И вот что странно - Роуз вовсе не красавица, если смотреть беспристрастно, Мэри была куда лучше. И в сорок лет у нее было правильной формы лицо, белое и нежное, серые глаза, тонкие брови и темные гладкие волосы, открывавшие высокий лоб. Одевалась она донельзя просто, но и это ее не портило.
А у Роуз кожа не совсем чистая, глаза бледно-голубые, не очень выразительные, и подбородок великоват, и веснушки... Но почему я так счастлив просто сидеть здесь, в спальне, и наблюдать за ее утренним туалетом?
Она вдова. Ей двадцать четыре, я на шесть лет моложе. Но какое это имеет значение?
- Что произошло... Видите ли, Роуз, ни на каком корабле, будь он даже лучший во всем британском флоте, порой не обходится без напастей...
Роуз вопросительно поворачивает голову, скосив на меня правый глаз.
- Не подумайте, - добавляю я поспешно, - у нас отличный капитан, люди ему доверяют, потому и дезертиров меньше, чем у других. И вообще большинство ребят - то, что надо, не один год вместе. Но понимаете... на несколько сотен белых овец обязательно имеются полдюжины пестрых, которые и портят все стадо...
- Это не только на море, - замечает Роуз, освобождаясь от одной из шпилек.
- Да, должно быть, вы правы... Ну, в общем, среди матросов всегда есть горькие пьяницы, или парни, не очень-то склонные к подчинению... или лентяи. С ними мне тоже приходится иметь дело. Но в этот раз я имел глупость повздорить со вторым помощником, мистером Броуди. Он держится на месте только из-за протекции, по службе ничего не смыслит, и именно поэтому старается всем показать, что незаменимее его на борту человека нет...
- И это мне знакомо, - улыбается Роуз, - дайте угадаю. Он начал требовать от вас того, что вы сочли глупым и невыполнимым?
- Как вы догадались?
- До замужества я работала в модной лавке, Роби. Там все обстояло точно так же. Разве что свары вели между собой не мужчины, а женщины, и поверьте, это было куда хуже. А ведь еще приходилось терпеть капризы клиенток...

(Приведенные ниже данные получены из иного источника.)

-- ==== Sys2Proof/Proofs/FloatingPoint.lean ====
section
/-!
PROOFS. Scalar floating-point results (R98 to R100) by their operand forms: a scalar result clears the bits above it (R49).
-/

namespace Sys2Proof.Proofs

open Sys2Proof Sys2Proof.Machine Sys2Proof.Laws

section
variable {c : Instr} {s : State} {g : Nat} {d a b : Reg} {legal : Bool} {w : VWord}

theorem gives_of_execVVV {F : VWord → VWord → VWord → VWord} (hc : exec c s = execVVV g s d a b legal F)
    (hl : legal = true) (h : ready s g { vec := true, regs := [.v d, .v a, .v b] } = true)
    (hv : let u := (begun s g).strand g
      F (u.getV d) (u.getV a) (u.getV b) = w) : Gives c s (((begun s g).setV g d w).retire g) := by
  subst hl hv
  exact hc.trans (runInsn_ok h rfl)

theorem gives_of_execFFF {zb : Bool} {F : Word → Word → Word → Word} {v : Word} (hc : exec c s = execFFF g s d a b zb F)
    (hz : (!zb || b == 0) = true) (h : ready s g { vec := true, regs := [.v d, .v a, .v b] } = true)
    (hv : let u := (begun s g).strand g
      F (u.getD d) (u.getD a) (u.getD b) = v) : Gives c s (((begun s g).setV g d (v.setWidth 256)).retire g) :=
  gives_of_execVVV hc hz h (congrArg (BitVec.setWidth 256) hv)

theorem gives_of_execVVVLong {F : VWord → VWord → VWord} (hc : exec c s = execVVVLong g s d a b legal F)
    (hl : legal = true) (h : ready s g { vec := true, regs := [.v d, .v a, .v b] } = true)
    (hv : let u := (begun s g).strand g
      F (u.getV a) (u.getV b) = w) : Gives c s (((begun s g).long g (.v d) w .value).retire g) := by
  subst hl hv
  exact hc.trans (runInsn_ok h rfl)

theorem gives_of_execNVV {F : VWord → VWord → Word} {v : Word} (hc : exec c s = execNVV g s d a b legal F)
    (hl : legal = true) (h : ready s g { vec := true, regs := [.n d, .v a, .v b] } = true)
    (hv : let u := (begun s g).strand g
      F (u.getV a) (u.getV b) = v) : Gives c s (((begun s g).setN g d v).retire g) := by
  subst hl hv
  exact hc.trans (runInsn_ok h rfl)

theorem gives_of_execVN {F : VWord → Word → VWord} (hc : exec c s = execVN g s d a legal F)
    (hl : legal = true) (h : ready s g { vec := true, regs := [.v d, .n a] } = true)
    (hv : let u := (begun s g).strand g
      F (u.getV d) (u.getN a) = w) : Gives c s (((begun s g).setV g d w).retire g) := by
  subst hl hv
  exact hc.trans (runInsn_ok h rfl)

end

/-- Clearing the sign bit (R99). -/
theorem clearSign_eq (x : Word) : putF x 63 1 0 = x &&& ~~~(1#64 <<< 63) := by
  refine BitVec.eq_of_getLsbD_eq fun j hj => ?_
  have hone : (1#64 <<< 63).getLsbD j = decide (j = 63) := by
    rw [BitVec.getLsbD_shiftLeft, BitVec.getLsbD_one, Bool.eq_iff_iff]
    simp
    omega
  rw [getLsbD_putF x 0 j (by decide), BitVec.getLsbD_and, BitVec.getLsbD_not, hone, decide_eq_true hj, Bool.true_and]
  by_cases h : j = 63
  · simp [h]
  · rw [if_neg (by omega)]
    simp [h]

/-- A number that a double encodes in 256 bits is its 64-bit word widened. -/
theorem ofNat_eq_setWidth_word {n : Nat} (hn : n < 2 ^ 64) : BitVec.ofNat 256 n = (word n).setWidth 256 := by
  rw [setWidth_word, Nat.mod_eq_of_lt hn]

theorem roundMag_le (f : FFmt) (m : Nat) (e : Int) (st : Bool) : f.roundMag m e st ≤ f.infBits := by
  unfold FFmt.roundMag
  split
  · exact Nat.zero_le _
  · exact Nat.min_le_right _ _

theorem encode_binary32_lt (v : FVal) (st : Bool) : fmtS.encode v st < 2 ^ 64 := by
  have hsign (s : Bool) {m : Nat} (hm : m ≤ fmtS.infBits) : fmtS.signed s m < 2 ^ 64 := by
    have hinf : fmtS.infBits = 2139095040 := rfl
    have hpos : fmtS.signPos = 31 := rfl
    have hs : bnat s ≤ 1 := by cases s <;> decide
    unfold FFmt.signed
    rw [hpos]
    omega
  cases v with
  | nan => exact (by decide : fmtS.canonNan < 2 ^ 64)
  | inf s => exact hsign s (Nat.le_refl _)
  | fin s m e => exact hsign s (roundMag_le ..)

theorem signedInt_eq (x : Word) : FVal.fin (decide (x.toInt < 0)) x.toInt.natAbs 0 = .fin x.msb x.toInt.natAbs 0 := by
  rw [BitVec.msb_eq_toInt]

theorem decD_setWidth_low32 (x : VWord) : x.toNat % 2 ^ 32 = (x.setWidth 64 : Word).toNat % 2 ^ 32 := by
  rw [BitVec.toNat_setWidth]
  omega

/-- Settles O5: each instruction by its operand form; the model computes on the same decoded values and rounds once. -/
theorem floatingPointResults : Obligations.FloatingPointResults := by
  intro s g d a b
  refine ⟨fun h => ⟨?fadd, ?fsub, ?fmul, ?fma, ?fmin, ?fmax, ?fdiv, fun hb => ⟨?fabs, ?fneg⟩⟩,
    fun h => ⟨?fsqrt, ?fcvtSD, ?fcvtDS⟩, fun h => ⟨?feq, ?flt, ?fle⟩, fun h => ⟨?fcvtLD, ?fcvtLuD, ?fmvN⟩,
    fun h => ⟨?fcvtDL, ?fcvtDLu, ?fmvV⟩⟩
  case fadd => exact gives_of_execFFF (execFadd.eq_def ..) rfl h rfl
  case fsub => exact gives_of_execFFF (execFsub.eq_def ..) rfl h rfl
  case fmul => exact gives_of_execFFF (execFmul.eq_def ..) rfl h rfl
  case fma => exact gives_of_execFFF (execFma.eq_def ..) rfl h rfl
  case fmin => exact gives_of_execFFF (execFmin.eq_def ..) rfl h rfl
  case fmax => exact gives_of_execFFF (execFmax.eq_def ..) rfl h rfl
  case fdiv => exact gives_of_execVVVLong (execFdiv.eq_def ..) rfl h rfl
  case fabs => exact gives_of_execFFF (execFabs.eq_def ..) (by simp [hb]) h (clearSign_eq _)
  case fneg => exact gives_of_execFFF (execFneg.eq_def ..) (by simp [hb]) h rfl
  case fsqrt => exact gives_of_execVVVLong (execFsqrt.eq_def ..) rfl h rfl
  case fcvtSD => exact gives_of_execVVV (execFcvtSD.eq_def ..) rfl h (ofNat_eq_setWidth_word (encode_binary32_lt _ _))
  case fcvtDS =>
    refine gives_of_execVVV (execFcvtDS.eq_def ..) rfl h ?_
    simp only [decD_setWidth_low32]
    rfl
  case feq => exact gives_of_execNVV (execFeq.eq_def ..) rfl h rfl
  case flt => exact gives_of_execNVV (execFlt.eq_def ..) rfl h rfl
  case fle => exact gives_of_execNVV (execFle.eq_def ..) rfl h rfl
  case fcvtLD => exact gives_of_execNV (execFcvtLD.eq_def ..) rfl h rfl
  case fcvtLuD => exact gives_of_execNV (execFcvtLuD.eq_def ..) rfl h rfl
  case fmvN => exact gives_of_execNV (execFmvN.eq_def ..) rfl h rfl
  case fcvtDL =>
    refine gives_of_execVN (execFcvtDL.eq_def ..) rfl h ?_
    simp only [signedInt_eq]
  case fcvtDLu => exact gives_of_execVN (execFcvtDLu.eq_def ..) rfl h rfl
  case fmvV => exact gives_of_execVN (execFmvV.eq_def ..) rfl h rfl

end Sys2Proof.Proofs
end

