theorem DevKeeps.answer {pt status bytes poison} (h : DevKeeps d₀ d) : DevKeeps d₀
    (d.answer pt status bytes poison) :=
  h.setPort

theorem DevKeeps.peerRecord {pt pa} (h : DevKeeps d₀ d) : DevKeeps d₀ (d.peerRecord pt pa) := h.log

theorem DevKeeps.ioRead {pa n key} (h : DevKeeps d₀ d) : DevKeeps d₀ (d.ioRead pa n key).1.dev := by
  unfold Dev.ioRead
  dsimp only
  split
  · exact h.snapshot
  · exact h.drawLine

theorem DevKeeps.dmaReadPage {pt rid p} {r} (h : DevKeeps d₀ r.dev) : DevKeeps d₀
    (Dev.dmaReadPage pt rid r p).dev := by
  unfold Dev.dmaReadPage
  split
  · exact h
  split
  · rename_i e
    exact h.ioTo e
  · rename_i e
    exact h.ioTo e
  · rename_i e
    exact (h.ioTo e).peerRecord
  · rename_i e
    exact DevKeeps.foldlBy DmaGot.dev (h.ioTo e) fun _ _ k => k.ioRead

theorem DevKeeps.sscApply {n} (h : DevKeeps d₀ d) : DevKeeps d₀ (d.sscApply n) :=
  DevKeeps.ite h.setFld (DevKeeps.ite h.setPort.setFld h.setFld)

/-! ### Self-test -/

theorem DevKeeps.injArmWrite {g v} (h : DevKeeps d₀ d) : DevKeeps d₀ (d.injArmWrite g v) :=
  DevKeeps.ite h.writeReg.setFld.setFld h.writeReg

theorem DevKeeps.moveIndex {i t} (h : DevKeeps d₀ d) : DevKeeps d₀ (d.moveIndex i t) :=
  (h.setFld.foldl fun _ _ k => (DevKeeps.ite k.llcEvict.setDir.closeTxn k.llcEvict.setDir)).setFld.setFld

theorem DevKeeps.remapSlices (h : DevKeeps d₀ d) : DevKeeps d₀ d.remapSlices := by
  unfold Dev.remapSlices
  refine h.foldl fun _ _ k => ?_
  split
  · exact DevKeeps.ite k k.moveIndex
  · exact k

theorem DevKeeps.retireLlcWay {t w} (h : DevKeeps d₀ d) : DevKeeps d₀ (d.retireLlcWay t w) :=
  DevKeeps.ite h.flushWay.setFld.setFld.setFld.setUnit.addRepair.log.remapSlices
      h.flushWay.setFld.setFld.setFld.setUnit.addRepair.log

theorem DevKeeps.purgeLine {g} (h : DevKeeps d₀ d) : DevKeeps d₀ (d.purgeLine g) :=
  (h.foldl fun _ _ k => k.flushLine).llcEvict.setDir

theorem DevKeeps.retireDirWay {t w} (h : DevKeeps d₀ d) : DevKeeps d₀ (d.retireDirWay t w) :=
  DevKeeps.ite h.setUnit.log (h.foldl fun _ _ k => k.purgeLine).setFld.setFld.setUnit.addRepair.log

theorem DevKeeps.noSpare {g i sub} (h : DevKeeps d₀ d) : DevKeeps d₀ (d.noSpare g i sub) :=
  DevKeeps.ite h.log.candidate (DevKeeps.ite h.log.retireLlcWay (DevKeeps.ite h.log.retireDirWay
      (DevKeeps.ite h.log h.log.log)))

theorem DevKeeps.mapSpare {typ g i sub loc} (h : DevKeeps d₀ d) : DevKeeps d₀ (d.mapSpare typ g i sub loc) :=
  DevKeeps.ite h.noSpare h.addRepair.log

theorem DevKeeps.repairFinding {f} (h : DevKeeps d₀ d) : DevKeeps d₀ (d.repairFinding f) := by
  unfold Dev.repairFinding
  dsimp only
  split
  · exact h
  · exact h.mapSpare
  · exact h.mapSpare
  · exact DevKeeps.ite h.log.candidate (DevKeeps.ite h.retireLlcWay (DevKeeps.ite h.retireDirWay h.log))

Я чуть хмурюсь - упоминание о прошлом Роуз неизменно портит мне настроение. Об этом лучше просто не думать, как и о том, что, кроме покойного мужа, могли быть еще и другие...
- Одним словом, - фальшиво-бодро продолжаю я, - из-за непогоды у нас вышел из строя бизань-гик. Броуди потребовал нагнать ребят и своими силами устранить неисправность. Хотя сам знал, что для этого придется ждать захода в порт, где можно разжиться рангоутным деревом. Да еще намекнул, что я слишком молод для помощника боцмана, и команда не питает ко мне должного уважения...
- А это правда? - в лоб спрашивает Роуз. Тон у нее напористый, но мне почему-то совсем не обидно.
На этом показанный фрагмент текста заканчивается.